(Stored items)

^^^^

-- ==== Sys2Proof/Tests/Slice0.lean ====
section
/-! SUPPORT. Small tests on fixed values, and for each statement with hypotheses a state that meets them. Expected
words are written out from Tables 2.1 to 2.7; expected results are worked from the rules by hand. -/

open Sys2Proof Sys2Proof.Machine

namespace Sys2Proof.Tests

set_option Elab.async false

/-! ### Helpers -/

/-- An outcome is a next state. -/
def goesOn : Out → Bool
  | .next _ => true
  | _ => false

/-- The value a next state gives. -/
def after {α : Type} (o : Out) (f : State → α) : Option α :=
  match o with
  | .next t => some (f t)
  | _ => none

/-- An outcome is the entry of a trap with a cause and a tval. -/
def trapsWith (o : Out) (c : BitVec 7) (v : Word) : Bool := after o (fun t => (t.me.cause, t.me.tval)) == some (c, v)

/-- The places an access is located at, none when it is not. -/
def placed : Except Stop (List Place) → List Place
  | .ok ps => ps
  | .error _ => []

/-- An access was located. -/
def located : Except Stop (List Place) → Bool
  | .ok _ => true
  | .error _ => false

theorem located_placed {e : Except Stop (List Place)} (h : located e = true) : e = .ok (placed e) := by
  cases e with
  | ok _ => rfl
  | error _ => cases h

/-- The cause and tval in which a located access ended instead. -/
def stopped {α : Type} : Except Stop α → Option (BitVec 7 × Word)
  | .error (.trap c v) => some (c, v)
  | _ => none

/-- A hart that runs with register x1 = 0x1000, x2 = 7, x3 = 5. -/
def h0 : Hart :=
  { Hart.initial with status := .running, x := ((Hart.initial.x.set 1 0x1000).set 2 7).set 3 5 }

/-- Core 0 in service, virtual page 0 (big) translated to frame 0 with A and D set, hart 0 the given one. -/
def at0 (h : Hart) : State :=
  let s := State.reset.modChiplet 0 (fun c => { c with st := .full })
  let s := s.modCore 0 (fun c => { c with tcache := [{ asid := 0, vpn := 0, big := true, pte := 0xDF, pteAddr := 0x208000 }] })
  s.setHart 0 h

/-- `at0` with bytes 1, 2, ..., 64 from physical address 0x1000. -/
def mem0 (h : Hart) : State :=
  let s := at0 h
  { s with mem := memPuts s.mem (writesAt 0x1000 ((List.range 64).map (fun i => BitVec.ofNat 8 (i + 1)))) }

/-- What `VectorReady` asks of a hart without a copying prefix, as one proposition to decide. -/
abbrev ReadyNow (h : Hart) (kindOk : Bool) (groups : List Reg) : Prop :=
  (h.vl ≠ 0 ∧ h.vtype.getLsbD 20 = false ∧ kindOk = true) ∧ (∀ r ∈ groups, r.toNat % 2 ^ h.vt.ig = 0) ∧
    h.copyReg = none ∧ h.vstart.toNat < h.vl.toNat ∧ h.marks = []

theorem ReadyNow.ready {h : Hart} {k : Bool} {g : List Reg} {w : Bool} (hr : ReadyNow h k g) : h.VectorReady k g w where
  vl := hr.1.1
  legal := hr.1.2.1
  kind := hr.1.2.2
  aligned := hr.2.1
  copy := fun _ d2 hd => by rw [hr.2.2.1] at hd; cases hd
  start := hr.2.2.2.1
  marks := hr.2.2.2.2

/-- What `AccessReady` asks, as one proposition to decide. -/
abbrev AccessNow (s : State) (a : Acc) (hu : HostUse) (n : Nat) (ea : Word) (w : BitVec 32) (ps : List Place) : Prop :=
  s.me.remote = .idle ∧ (ea.toNat < 2 ^ 48 ∧ (ea + BitVec.ofNat 64 (n - 1)).toNat < 2 ^ 48 ∧ ea.toNat % n = 0) ∧
    (let e := s.locateAll (s.ctx s.cur) a hu ea n
     located e = true ∧ placed e = ps) ∧
    ((s.belayCheck s.cur a w ps).isNone = true ∧ (s.lockCheck s.cur ps).isNone = true) ∧ (remoteOf ps).isNone = true ∧
    s.mem.wf = true

theorem AccessNow.ready {s : State} {a : Acc} {hu : HostUse} {n : Nat} {ea : Word} {w : BitVec 32} {ps : List Place}
    (h : AccessNow s a hu n ea w ps) : s.AccessReady a hu n ea w ps where
  idle := h.1
  low := h.2.1.1
  high := h.2.1.2.1
  aligned := h.2.1.2.2
  places := by rw [located_placed h.2.2.1.1, h.2.2.1.2]
  belay := Option.isNone_iff_eq_none.mp h.2.2.2.1.1
  locks := Option.isNone_iff_eq_none.mp h.2.2.2.1.2
  own := Option.isNone_iff_eq_none.mp h.2.2.2.2.1
  canonical := h.2.2.2.2.2

/-- What `AccessAway` asks, as one proposition to decide. -/
abbrev AwayNow (s : State) (a : Acc) (n : Nat) (ea : Word) (w : BitVec 32) (ps : List Place) (pa : Nat) : Prop :=
  (ea.toNat < 2 ^ 48 ∧ (ea + BitVec.ofNat 64 (n - 1)).toNat < 2 ^ 48 ∧ ea.toNat % n = 0) ∧
    (let e := s.locateAll (s.ctx s.cur) a .opened ea n
     located e = true ∧ placed e = ps) ∧
    ((s.belayCheck s.cur a w ps).isNone = true ∧ (s.lockCheck s.cur ps).isNone = true) ∧ remoteOf ps = some pa

theorem AwayNow.away {s : State} {a : Acc} {n : Nat} {ea : Word} {w : BitVec 32} {ps : List Place} {pa : Nat}
    (h : AwayNow s a n ea w ps pa) : s.AccessAway a n ea w ps pa where
  low := h.1.1
  high := h.1.2.1
  aligned := h.1.2.2
  places := by rw [located_placed h.2.1.1, h.2.1.2]
  belay := Option.isNone_iff_eq_none.mp h.2.2.1.1
  locks := Option.isNone_iff_eq_none.mp h.2.2.1.2
  away := h.2.2.2

/-- A hart with a live prefix: condition, copy bit and copy register given. -/
def prefixed (c : Bool) (cp : BitVec 1) (d2 : Reg) : Hart :=
  { h0 with pfxLive := true, pfxst := { Pfxst.zero with pend := true, c := c, cp := cp, d2 := d2 } }

/-- A launch record of a plain launch with one hart. -/
def rec0 : LaunchRec :=
  { entry := 0x400, args := 0x500, save := 0, done := 0x8000, lavl := 0, savl := 0, rop := 0, rn := 0, blk := 0,
    strips := 0, kind := 0, prio := 0, asid := 0, team := 1, cores := 1 }
/-- Launch 0 of queue 1 with that record. -/
def launch0 : Launch :=
  { ident := 0, queue := 1, record := rec0, retired := 0, failed := none, failedAt := 0, nextDeal := 0, redeal := [],
    stripFloor := 0, committedAbove := [], count := 0, opens := [], deposits := [], ropeFloor := 0, postedAbove := [],
    lostRanks := [], cairn := none }
/-- A state in which a launch is in progress. -/
def withLaunch (s : State) (x : Launch) : State := { s with camp := { s.camp with launches := [x], nextIdent := 1 } }

/-- A hart that may take each interrupt. -/
def listening : Hart := { h0 with sr := 0x0704 }

/-- The place of a byte of virtual page 0, which is frame 0. -/
def place (a : Nat) : Place := { va := BitVec.ofNat 64 a, pa := a, glob := false, big := true, home := 0, mark := none }
/-- The n bytes from 0x1000 as places without marks. -/
def places (n : Nat) : List Place := (List.range n).map (fun i => place (0x1000 + i))

/-- A hart with 8-bit elements of an integer kind (0 signed, 1 unsigned), vl = 5, v4 = 1, 2, 3, 4, 5 and v8 = 250, 3,
250, 3, 250 at width 8, k1 = 0b01011. -/
def vec (vtype : BitVec 21) : Hart :=
  let v4 : VReg := { VReg.zero with planes := ((VReg.zero.planes.set 0 0b10101).set 1 0b00110).set 2 0b11000 }
  let v8 : VReg := { VReg.zero with planes := (((((((VReg.zero.planes.set 0 0b01010).set 1 0b11111).set 3 0b10101).set 4
    0b10101).set 5 0b10101).set 6 0b10101).set 7 0b10101) }
  { h0 with vtype := vtype, vl := 5, v := (h0.v.set 4 v4).set 8 v8, k := h0.k.set 1 0b01011 }

/-- A state whose module has ID 0, a trained port 2 and a route to module 1, with the executing hart given. -/
def linked (h : Hart) : State :=
  let s := at0 h
  { s with
    mgmt := { s.mgmt with powered := true, base := true, stage := 5 }
    fabric := { s.fabric with en := true, done := true, up := 4, routes := s.fabric.routes.set 1 (some 2) } }
/-- The same with page 1 translated to module 1. -/
def linked1 (h : Hart) : State :=
  (linked h).modCore 0 (fun c => { c with tcache := c.tcache ++
    [{ asid := 0, vpn := 0x1000, big := false, pte := 0x00001000000000DF, pteAddr := 0x208008 }] })

/-- A good record at 0x1000: a plain launch of one hart with DONE at 0x8000, of address space 0. -/
def recorded (h : Hart) : State :=
  let w := [0x400, 0, 0, 0x8000, 0, 0, 0x100000001, 0].flatMap (fun n => leBytes 8 n)
  let s := at0 h
  { s with mem := memPuts s.mem (writesAt 0x1000 w ++ writesAt 0x10000 (leBytes 8 1)), camp := { s.camp with astab := 0x10000 } }
/-- The base die is ready, and entry 0 of the address-space table at 0x10000 is valid. -/
def hosted : State :=
  let s := recorded h0
  { s with mgmt := { s.mgmt with powered := true, base := true, stage := 5 } }
/-- A queue that holds 256 records. -/
def crowded : State := (recorded h0).modQueue 5 (fun q => { q with records := List.replicate 256 { record := rec0, headAt := 0 } })
/-- Launch 0, with a save area, on hart 0. -/
def savable (h : Hart) : State :=
  withLaunch (at0 h) { launch0 with record := { rec0 with save := 0x10000 } }

/-- A farm of ten strips of 100 elements each, the last of 40: belayed (1) or roped (2), with two deposit slots. -/
def farmRec (kind : BitVec 2) : LaunchRec :=
  { rec0 with savl := 100, lavl := 40, strips := 10, kind := kind, rn := 2, blk := 4 }
/-- Launch 0 of such a farm with strip 3 next, and its open strip if one is given. -/
def farm (kind : BitVec 2) (o : List OpenStrip) : Launch :=
  { launch0 with record := farmRec kind, nextDeal := 3, stripFloor := 2, count := 2, opens := o, ropeFloor := 200 }
/-- Strip 2 open for rank 0, nothing posted of it yet. -/
def strip2 : OpenStrip := { strip := 2, rank := 0, staged := [], deposits := [], post := 200, stop := 300, bad := [] }
/-- Hart 0 of that farm. -/
def farming (kind : BitVec 2) (o : List OpenStrip) (h : Hart) : State := withLaunch (at0 h) (farm kind o)

/-- The bytes at addresses can be reached with no page marked, and those of a write with none queued. -/
def reached (f : Word → Option Place) (ok : Place → Bool) (vas : List Word) : Bool :=
  vas.all (fun va => (f va).any (fun p => p.mark.isNone && ok p))

theorem reached_place {f : Word → Option Place} {ok : Place → Bool} {vas : List Word} (h : reached f ok vas = true)
    {va : Word} (hv : va ∈ vas) : ∃ p, f va = some p ∧ p.mark = none ∧ ok p = true := by
  have hp := List.all_eq_true.mp h va hv
  cases hf : f va with
  | none => simp [hf] at hp
  | some p => exact ⟨p, rfl, by simpa [hf] using hp⟩

theorem reached_unmarked {f : Word → Option Place} {ok : Place → Bool} {vas : List Word} (h : reached f ok vas = true)
    (a : Nat) : ¬ markedBy f vas a := by
  rintro ⟨va, hv, p, m, hf, hm, -⟩
  obtain ⟨q, hq, hn, -⟩ := reached_place h hv
  rw [hf] at hq
  cases hq
  rw [hn] at hm
  cases hm

theorem reached_apart {s : State} {vas : List Word} (h : reached s.readPlace (fun _ => true) vas = true) :
    s.readsApart vas := fun _ hv =>
  let ⟨p, hp, _⟩ := reached_place h hv
  ⟨p, hp, reached_unmarked h p.pa⟩

/-! ### Ill-formed terms, one for each check -/

theorem test_pfx_d2_without_copy : (Instr.pfx 9 0 0 20).wellFormed = false := by decide
theorem test_loop_of_no_words : (Instr.loop 3 0).wellFormed = false := by decide
theorem test_unassigned_control_registers :
    (Instr.csrr 1 0x00B).wellFormed = false ∧ (Instr.csrw 1 0x014).wellFormed = false ∧
    (Instr.csrs 1 0x025).wellFormed = false ∧ (Instr.csrc 1 0x080).wellFormed = false ∧
    (Instr.csrrw 1 2 0x209).wellFormed = false := by decide
theorem test_wait_on_rope_is_no_token_wait : (Instr.waitBarrier 1 2 0).wellFormed = false := by decide
theorem test_masks_that_may_not_be_k0 :
    (Instr.vmerge 4 8 (.vec 12) 0).wellFormed = false ∧ (Instr.vcompress 4 8 0).wellFormed = false ∧
    (Instr.vexpand 4 8 0).wellFormed = false := by decide
theorem test_vldp_of_one_plane_field_zero : (Instr.vldp 4 5 0 0).wellFormed = false := by decide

^^^^

## WHAT THIS TASK INVOLVES
Scan the records above, then copy out each line that mentions "count".

## RESULT
    stripFloor := 0, committedAbove := [], count := 0, opens := [], deposits := [], ropeFloor := 0, postedAbove := [],
  { launch0 with record := farmRec kind, nextDeal := 3, stripFloor := 2, count := 2, opens := o, ropeFloor := 200 }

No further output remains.